Copy exactly the lines of the records below, and only those lines, beginning with the line that contains "SPACE 3 map. -/" and ending with the line that contains "it fails. -/".

--------------------------------------------------

-- ==== Sys2Proof/Machine/Maps.lean ====
section
/-!
DEFINITION. Tensor maps (10_matrix.md R206 to R221): the descriptor and its validation, the elements and scales of a map,
the map instructions, the tile moves, and the weight buffer (R222 to R225).
-/

namespace Sys2Proof

/-! ## The descriptor (10 Table 10-1) -/

/-- The field of `n` bytes at an offset. -/
def Desc.raw (d : Desc) (off n : Nat) : Nat := d.toNat / 2 ^ (8 * off) % 2 ^ (8 * n)
/-- The descriptor with a field replaced. -/
def Desc.put (d : Desc) (off n v : Nat) : Desc :=
  BitVec.ofNat 1024 (d.toNat % 2 ^ (8 * off) + 2 ^ (8 * off) * (v % 2 ^ (8 * n)) +
    2 ^ (8 * (off + n)) * (d.toNat / 2 ^ (8 * (off + n))))
/-- BASE. -/
def Desc.base (d : Desc) : Nat := d.raw 0x00 8
/-- SPACE. -/
def Desc.space (d : Desc) : Nat := d.raw 0x08 1
/-- FMT. -/
def Desc.fmt (d : Desc) : Nat := d.raw 0x09 1
/-- NDIM. -/
def Desc.ndim (d : Desc) : Nat := d.raw 0x0A 1
/-- FLAGS (10 Table 10-2). -/
def Desc.flags (d : Desc) : Nat := d.raw 0x0B 1
/-- WINDOW, or CORE of a SPACE 3 map. -/
def Desc.window (d : Desc) : Nat := d.raw 0x0C 2
/-- SIZE[k]. -/
def Desc.size (d : Desc) (k : Nat) : Nat := d.raw (0x10 + 4 * k) 4
/-- STRIDE[k], k from 1. -/
def Desc.stride (d : Desc) (k : Nat) : Int := toSigned 64 (d.raw (0x28 + 8 * k) 8)
/-- SCALE. -/
def Desc.scale (d : Desc) : Nat := d.raw 0x68 8
/-- SVER. -/
def Desc.sver (d : Desc) : Nat := d.raw 0x70 4
/-- BLO. -/
def Desc.blo (d : Desc) : Nat := d.raw 0x74 4
/-- BHI. -/
def Desc.bhi (d : Desc) : Nat := d.raw 0x78 4
/-- WID. -/
def Desc.wid (d : Desc) : Nat := d.raw 0x7C 4
/-- FLAGS.SCALED. -/
def Desc.scaled (d : Desc) : Bool := bitOf d.flags 0
/-- FLAGS.SPARSE. -/
def Desc.sparse (d : Desc) : Bool := bitOf d.flags 1
/-- FLAGS.BOUNDS. -/
def Desc.bounds (d : Desc) : Bool := bitOf d.flags 2
/-- FLAGS.ACTION. -/
def Desc.action (d : Desc) : Nat := fld d.flags 3 2
/-- FLAGS.PUBLISH. -/
def Desc.publish (d : Desc) : Bool := bitOf d.flags 5
/-- FLAGS.WITNESS. -/
def Desc.witness (d : Desc) : Bool := bitOf d.flags 6

/-- The map with WID.generation counted up (10 R221). -/
def Desc.bump (d : Desc) : Desc :=
  d.put 0x7C 4 (d.wid / 2 ^ 28 * 2 ^ 28 + (d.wid / 16 % 2 ^ 24 + 1) % 2 ^ 24 * 16 + d.wid % 16)

/-- The first byte of [0x03, 0x07] that keeps BASE[63:25] from being zero. -/
def Desc.baseByte (d : Desc) : Nat :=
  if d.raw 3 1 / 2 ≠ 0 then 3 else if d.raw 4 1 ≠ 0 then 4 else if d.raw 5 1 ≠ 0 then 5 else if d.raw 6 1 ≠ 0 then 6 else 7

/-- The checks of 10 R209: the offset each is reported at, and whether it fails. -/
def Desc.checks (d : Desc) : List (Nat × Bool) :=
  [(d.baseByte, d.space == 0 && decide (d.base ≥ 2 ^ 25)),
   (0x08, decide (d.space > 3)),
   (0x09, decide (1 ≤ d.space) && decide (d.space ≤ 3) && decide (d.fmt > 0x23)),
   (0x0A, d.ndim == 0 || decide (d.ndim > 8)),
   (0x0B, bitOf d.flags 7 || d.action == 3 || (d.space == 0 && d.scaled && d.window == 0)),
   (if d.raw 0x0C 1 > 15 then 0x0C else 0x0D, d.space == 0 && decide (d.window > 15)),
   (0x0E, d.raw 0x0E 1 != 0), (0x0F, d.raw 0x0F 1 != 0),
   (0x74, d.bounds && (decodeVal fp32 d.blo).isNan), (0x78, d.bounds && (decodeVal fp32 d.bhi).isNan),
   (0x7F, d.wid / 2 ^ 28 != 0)]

--------------------------------------------------

• Solution to this exercise
/-- WINDOW, or CORE of a SPACE 3 map. -/
def Desc.window (d : Desc) : Nat := d.raw 0x0C 2
/-- SIZE[k]. -/
def Desc.size (d : Desc) (k : Nat) : Nat := d.raw (0x10 + 4 * k) 4
/-- STRIDE[k], k from 1. -/
def Desc.stride (d : Desc) (k : Nat) : Int := toSigned 64 (d.raw (0x28 + 8 * k) 8)
/-- SCALE. -/
def Desc.scale (d : Desc) : Nat := d.raw 0x68 8
/-- SVER. -/
def Desc.sver (d : Desc) : Nat := d.raw 0x70 4
/-- BLO. -/
def Desc.blo (d : Desc) : Nat := d.raw 0x74 4
/-- BHI. -/
def Desc.bhi (d : Desc) : Nat := d.raw 0x78 4
/-- WID. -/
def Desc.wid (d : Desc) : Nat := d.raw 0x7C 4
/-- FLAGS.SCALED. -/
def Desc.scaled (d : Desc) : Bool := bitOf d.flags 0
/-- FLAGS.SPARSE. -/
def Desc.sparse (d : Desc) : Bool := bitOf d.flags 1
/-- FLAGS.BOUNDS. -/
def Desc.bounds (d : Desc) : Bool := bitOf d.flags 2
/-- FLAGS.ACTION. -/
def Desc.action (d : Desc) : Nat := fld d.flags 3 2
/-- FLAGS.PUBLISH. -/
def Desc.publish (d : Desc) : Bool := bitOf d.flags 5
/-- FLAGS.WITNESS. -/
def Desc.witness (d : Desc) : Bool := bitOf d.flags 6

/-- The map with WID.generation counted up (10 R221). -/
def Desc.bump (d : Desc) : Desc :=
  d.put 0x7C 4 (d.wid / 2 ^ 28 * 2 ^ 28 + (d.wid / 16 % 2 ^ 24 + 1) % 2 ^ 24 * 16 + d.wid % 16)

/-- The first byte of [0x03, 0x07] that keeps BASE[63:25] from being zero. -/
def Desc.baseByte (d : Desc) : Nat :=
  if d.raw 3 1 / 2 ≠ 0 then 3 else if d.raw 4 1 ≠ 0 then 4 else if d.raw 5 1 ≠ 0 then 5 else if d.raw 6 1 ≠ 0 then 6 else 7

/-- The checks of 10 R209: the offset each is reported at, and whether it fails. -/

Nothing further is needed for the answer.